LOS ANGELES—The office market experienced a small boom at the end of the year with the 1.1 million square feet of positive absorption—making it the strongest quarter in 2015, according to the 4Q15 office report from Newmark Grubb Knight Frank. As a result, the vacancy rate dropped to 14.5%. However, while this was the strongest market in the quarter in the year, the net absorption rate fell 10.7% below the 2014 total. Still, the quarter showed a surge leading into the next year, and analysts are optimistic.

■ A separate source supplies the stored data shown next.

-- ==== Sys2Proof/Machine/CrossLane.lean ====
section
/-! DEFINITION. Cross-lane instructions and melded regions (spec 10 R203 to R213, 03 R54 to R57). -/

namespace Sys2Proof.Machine

/-! ### Tiles (03 R57, 10 R204) -/

/-- Lanes of a tile by PART.TILE (03 R57). -/
def tileSize (part : BitVec 16) : Nat :=
  match part.toNat % 8 with
  | 1 => 2
  | 2 => 4
  | 3 => 8
  | 4 => 16
  | _ => 32

/-- The lanes of the tile of lane `l`, ascending. -/
def tileOf (n : Nat) (l : Fin 32) : List (Fin 32) := (List.finRange 32).filter fun j => j.val / n == l.val / n

/-- A lane by number, mod 32. -/
def laneAt (j : Nat) : Fin 32 := ⟨j % 32, by omega⟩

/-- The lowest lane of `on` whose register of source `a` is poisoned (10 R187, 21 R373). -/
def Issue.crossPoison (g : Issue) (a : Src) (on : Fin 32 → Bool) : Option (Fin 32 × Fin 64) :=
  match a with
  | .v n => (List.finRange 32).findSome? fun j =>
    if on j && g.active j && g.warp.poison.contains (g.warp.name n j, j) then some (j, g.warp.name n j) else none
  | _ => none

/-- A cross-lane instruction: a poison trap if a lane that is read holds a poisoned register, else it runs. -/
def issueCross (i : Instr) (a : Src) (on : Mach → Issue → Fin 32 → Bool) (s : State) (run : Mach → Issue → Mach) : Host.Outcome State Fault Refusal :=
  issue i s fun m g =>
    match g.crossPoison a (on m g) with
    | some p => m.trap g i (TrapRec.poison p)
    | none => run m g

/-! ### Votes, shuffles and broadcasts -/

/-- A vote's predicate bit of lane j (10 R205). -/
def Issue.votes (g : Issue) (a b : Src) (j : Fin 32) : Bool :=
  (g.warp.one b).getLsbD j.val && g.active j && (g.warp.src a j != 0)

/-- 10 R205. The poison test reads `a` only in the participants that the member mask names (DESIGN CHOICE: assumption log 94). -/
def execVvote (d : Dst) (a b : Src) (u : Fin 4) (s : State) : Host.Outcome State Fault Refusal :=
  let i := Instr.vvote d a b u
  issueCross i a (fun _ g j => (g.warp.one b).getLsbD j.val) s fun m g =>
    let r := fun l : Fin 32 =>
      let t := tileOf (tileSize g.warp.part) l
      let any := t.any (g.votes a b)
      let all := t.all fun j => !(g.warp.one b).getLsbD j.val || g.votes a b j
      match u with
      | 0 => BitVec.ofNat 32 any.toNat
      | 1 => BitVec.ofNat 32 all.toNat
      | 2 => laneMask fun j => t.contains j && g.votes a b j
      | 3 => BitVec.ofNat 32 (all || !any).toNat
    m.retire g i ((g.warp.begin i.uses).writeVec g.active d r)

/-- The source lane of a shuffle: none if it lies outside the tile (10 R206). -/
def shuffleFrom (u : Fin 4) (n : Nat) (l : Fin 32) (y : Word) : Option (Fin 32) :=
  let p := l.val % n
  let t0 := l.val - p
  match u with
  | 0 => some (laneAt (t0 + y.toNat % n))
  | 1 => if p < y.toNat then none else some (laneAt (t0 + (p - y.toNat)))
  | 2 => if n ≤ p + y.toNat then none else some (laneAt (t0 + p + y.toNat))
  | 3 => some (laneAt (t0 + (p ^^^ (y.toNat % n))))

/-- A shuffle whose source lane of lane l is `from l` (10 R206). -/
def shuffle (i : Instr) (d : Dst) (a : Src) (src : Mach → Issue → Fin 32 → Option (Fin 32)) (s : State) : Host.Outcome State Fault Refusal :=
  issueCross i a (fun m g j => g.lanes.any fun l => (src m g l).getD l == j) s fun m g =>
    let r := fun l => match src m g l with
      | none => g.warp.src a l
      | some j => if g.active j then g.warp.src a j else 0
    let c := fun l => match src m g l with
      | none => false
      | some j => g.active j
    m.retire g i { (g.warp.begin i.uses).writeVec g.active d r with cm := g.withCm c }

/-- 10 R206. -/
def execVshfl (d : Dst) (a b : Src) (u : Fin 4) (s : State) : Host.Outcome State Fault Refusal :=
  shuffle (.vshfl d a b u) d a (fun _ g l => shuffleFrom u (tileSize g.warp.part) l (g.warp.src b l)) s
/-- 10 R206. -/
def execVshflImm (d : Dst) (a : Src) (i : Fin 128) (u : Fin 4) (s : State) : Host.Outcome State Fault Refusal :=
  shuffle (.vshflImm d a i u) d a (fun m g l => shuffleFrom u (tileSize g.warp.part) l (m.imm i)) s
/-- 10 R207. -/
def execVbcast (d : Dst) (a b : Src) (s : State) : Host.Outcome State Fault Refusal :=
  shuffle (.vbcast d a b) d a (fun _ g l => shuffleFrom 0 (tileSize g.warp.part) l (g.warp.one b)) s
/-- 10 R207. -/
def execVbcastImm (d : Dst) (a : Src) (i : Fin 128) (s : State) : Host.Outcome State Fault Refusal :=
  shuffle (.vbcastImm d a i) d a (fun m g l => shuffleFrom 0 (tileSize g.warp.part) l (m.imm i)) s

/-- 10 R203: a vector source or a path constant is read in lane src(b) mod 32, 0 if that lane is no participant. -/
def execVmovs (d : SDst) (a b : Src) (s : State) : Host.Outcome State Fault Refusal :=
  let i := Instr.vmovs d a b
  issueCross i a (fun _ g j => laneAt (g.warp.one b).toNat == j) s fun m g =>
    let j := laneAt (g.warp.one b).toNat
    let scalar := match a with
      | .s _ => true
      | .c _ => true
      | .b n => match g.warp.b.at n with
        | some y => y.scalar
        | none => false
      | _ => false
    m.retire g i ((g.warp.begin i.uses).writeScal d (if scalar || g.active j then g.warp.src a j else 0))

/-- PART.TILE written from `y`; above 4 is a reserved operand (10 R210). -/
def setPart (i : Instr) (y : Mach → Issue → Word) (s : State) : Host.Outcome State Fault Refusal :=
  issue i s fun m g =>
    if 4 < (y m g).toNat then m.badOperand g i
    else m.retire g i { g.warp.begin i.uses with part := BitVec.ofNat 16 (y m g).toNat }

/-- 10 R210. -/
def execSetpart (b : Src) (s : State) : Host.Outcome State Fault Refusal := setPart (.setpart b) (fun _ g => g.warp.one b) s
/-- 10 R210. -/
def execSetpartImm (i : Fin 128) (s : State) : Host.Outcome State Fault Refusal := setPart (.setpartImm i) (fun m _ => m.imm i) s

/-! ### Reductions and scans (10 R208, R209) -/

/-- A fold of words from the first one. -/
def foldWords (op : Word → Word → Word) : List Word → Word
  | [] => 0
  | x :: xs => xs.foldl op x

/-- minimumNumber or maximumNumber across values (10 R195, R208). -/
def foldMinMax (isMax : Bool) : List Nat → Nat × Exc
  | [] => (0, Exc.none)
  | x :: xs => xs.foldl (fun r y => let q := fminmax F32 isMax r.1 y; (q.1, r.2.or q.2)) (fminmax F32 isMax x x)

/-- The combination of a list of values (10 R208). -/
def combine (o : RedOp) (l : List Word) : Nat × Exc :=
  match o with
  | .add => ((foldWords (· + ·) l).toNat, Exc.none)
  | .min => ((foldWords smin l).toNat, Exc.none)
  | .max => ((foldWords smax l).toNat, Exc.none)
  | .minU => ((foldWords umin l).toNat, Exc.none)
  | .maxU => ((foldWords umax l).toNat, Exc.none)
  | .and => ((foldWords (· &&& ·) l).toNat, Exc.none)
  | .or => ((foldWords (· ||| ·) l).toNat, Exc.none)
  | .xor => ((foldWords (· ^^^ ·) l).toNat, Exc.none)
  | .fadd => fsumList (l.map BitVec.toNat)
  | .fmin => foldMinMax false (l.map BitVec.toNat)
  | .fmax => foldMinMax true (l.map BitVec.toNat)

/-- A source read as the combination reads it (07 R112). -/
def Warp.srcRed (x : Warp) (o : RedOp) (a : Src) (l : Fin 32) : Word :=
  match o with
  | .fadd => x.srcF32 a l
  | .fmin => x.srcF32 a l
  | .fmax => x.srcF32 a l
  | _ => x.src a l

/-- 10 R208. -/
def execVred (d : Dst) (a : Src) (o : RedOp) (s : State) : Host.Outcome State Fault Refusal :=
  floatOp (.vred d a o) d (fun _ g l =>
    combine o (((tileOf (tileSize g.warp.part) l).filter g.active).map (g.warp.srcRed o a))) s
/-- 10 R209. -/
def execVscan (d : Dst) (a : Src) (o : RedOp) (s : State) : Host.Outcome State Fault Refusal :=
  floatOp (.vscan d a o) d (fun _ g l =>
    combine o (((tileOf (tileSize g.warp.part) l).filter fun j => g.active j && decide (j.val ≤ l.val)).map (g.warp.srcRed o a))) s

/-! ### Melded regions (03 R54 to R56, 10 R211 to R213) -/

/-- 10 R211: MELD needs a ganged warp (03 R55), which is tested after the latches (DESIGN CHOICE: assumption log 70). -/
def execMeld (four : Bool) (a b : Src) (s : State) : Host.Outcome State Fault Refusal :=
  let i := Instr.meld four a b
  issue i s fun m g =>
    if !g.ganged then m.illegal g i .meld
    else
      let m0 := g.warp.one a
      let m1 := if four then g.warp.one b else 0
      let r : Meld :=
        { saved := g.warp.exec, count := 0, path := tab fun l =>
            if g.warp.exec.getLsbD l.val then
              some ⟨2 * (m1.getLsbD l.val).toNat + (m0.getLsbD l.val).toNat, by
                have h1 := Bool.toNat_lt (m1.getLsbD l.val); have h0 := Bool.toNat_lt (m0.getLsbD l.val); omega⟩
            else none }
      m.retire g i { g.warp.begin i.uses with meld := some r }

/-- 10 R212: without an open region it breaks 03 R55. -/
def execMelde (s : State) : Host.Outcome State Fault Refusal :=
  issue .melde s fun m g =>
    match g.warp.meld with
    | none => m.illegal g .melde .meld
    | some r => m.retire g .melde { g.warp.begin Instr.melde.uses with exec := r.saved, meld := none }

/-- 10 R213: y[3:0] is the entry, y[5:4] the path; inside an open region, or with other bits of y set, a reserved operand. -/
def execMtw (d : Fin 64) (k : Fin 128) (s : State) : Host.Outcome State Fault Refusal :=
  let i := Instr.mtw d k
  issue i s fun m g =>
    let y := (m.imm k).toNat
    if g.warp.meld.isSome || decide (64 ≤ y) then m.badOperand g i
    else
      let p : Fin 4 := ⟨y / 16 % 4, by omega⟩
      m.retire g i { g.warp.begin i.uses with ren := g.warp.ren.put p ((g.warp.ren.at p).put ⟨y % 16, by omega⟩ d) }

/-- 10 R213. -/
def execMtr (d : SDst) (a : Src) (s : State) : Host.Outcome State Fault Refusal :=
  let i := Instr.mtr d a
  issue i s fun m g =>
    let x := (g.warp.one a).toNat
    let n := (g.warp.ren.at ⟨x / 16 % 4, by omega⟩).at ⟨x % 16, by omega⟩
    m.retire g i ((g.warp.begin i.uses).writeScal d (BitVec.ofNat 32 n.val))

/-- A path constant written; inside an open region a reserved operand (10 R213). -/
def setConst (i : Instr) (k : Fin 16) (y : Mach → Issue → Word) (s : State) : Host.Outcome State Fault Refusal :=
  issueOperand i s true (fun _ g => g.warp.meld.isSome) fun m g =>
    let p : Fin 4 := ⟨k.val / 4, by omega⟩
    m.retire g i { g.warp.begin i.uses with k := g.warp.k.put p ((g.warp.k.at p).put ⟨k.val % 4, by omega⟩ (y m g)) }

/-- 10 R213. -/
def execKset (k : Fin 16) (b : Src) (s : State) : Host.Outcome State Fault Refusal := setConst (.kset k b) k (fun _ g => g.warp.one b) s
/-- 10 R213. -/
def execKsetImm (k : Fin 16) (i : Fin 128) (s : State) : Host.Outcome State Fault Refusal := setConst (.ksetImm k i) k (fun m _ => m.imm i) s

end Sys2Proof.Machine
end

"This was the strongest showing for net absorption for the year, which is a really good sign moving forward," Michael Rudis, senior research analyst at NGKF, tells GlobeSt.com. "For part of the year, we were above the national rate, and now we are on par. That makes us really optimistic about the upcoming year. Employment growth is expected to pick up in the office occupying centers, like information, financial services and professional and business services, by 2.7% in the upcoming year. The means 25,000 new office using jobs. For those reasons, we are really optimistic for next year." Rudis notes that those jobs would account for 4 million square feet of new demand. Don't expect that to mean there will be 4 million square feet of absorption, he adds, noting that there is always the shadow market to consider.
The report shows Downtown Los Angeles and El Segundo as the markets to watch in the upcoming year, especially Downtown Los Angeles, which experienced its first "robust reductions" in 2015. The Westside market continued to lead the pack at the end of the year; however, Rudis said that the dynamic is changing in that market. "The Westside is always going to be the more glamorous market, but the dynamics on the Westside are changing. I don't think Santa Monica is the be all and end all of the Westside," he explains. "We saw a lot of tenants more out of the market this year, or sign leases to move out. Santa Monica closed the year with half-a-million square feet of negative absorption. You don't have to be in Santa Monica to be around other creative or tech tenants and it is really opening the door for other tenants to be in west L.A."
Overall, asking rental rates hit a historic new high of $3.01 per square foot, with an average of $3.37 for class-A product and $2.52 for class-B product, which surpasses 2008 levels. The biggest leases signed during the quarter included IPG's Century City lease, which was also the largest deal in the last decade, and Munger Tolles & Olson LLP's 150,000-square-foot Downtown L.A. lease and OneWest Bank's 136,194-square-foot lease in Pasadena.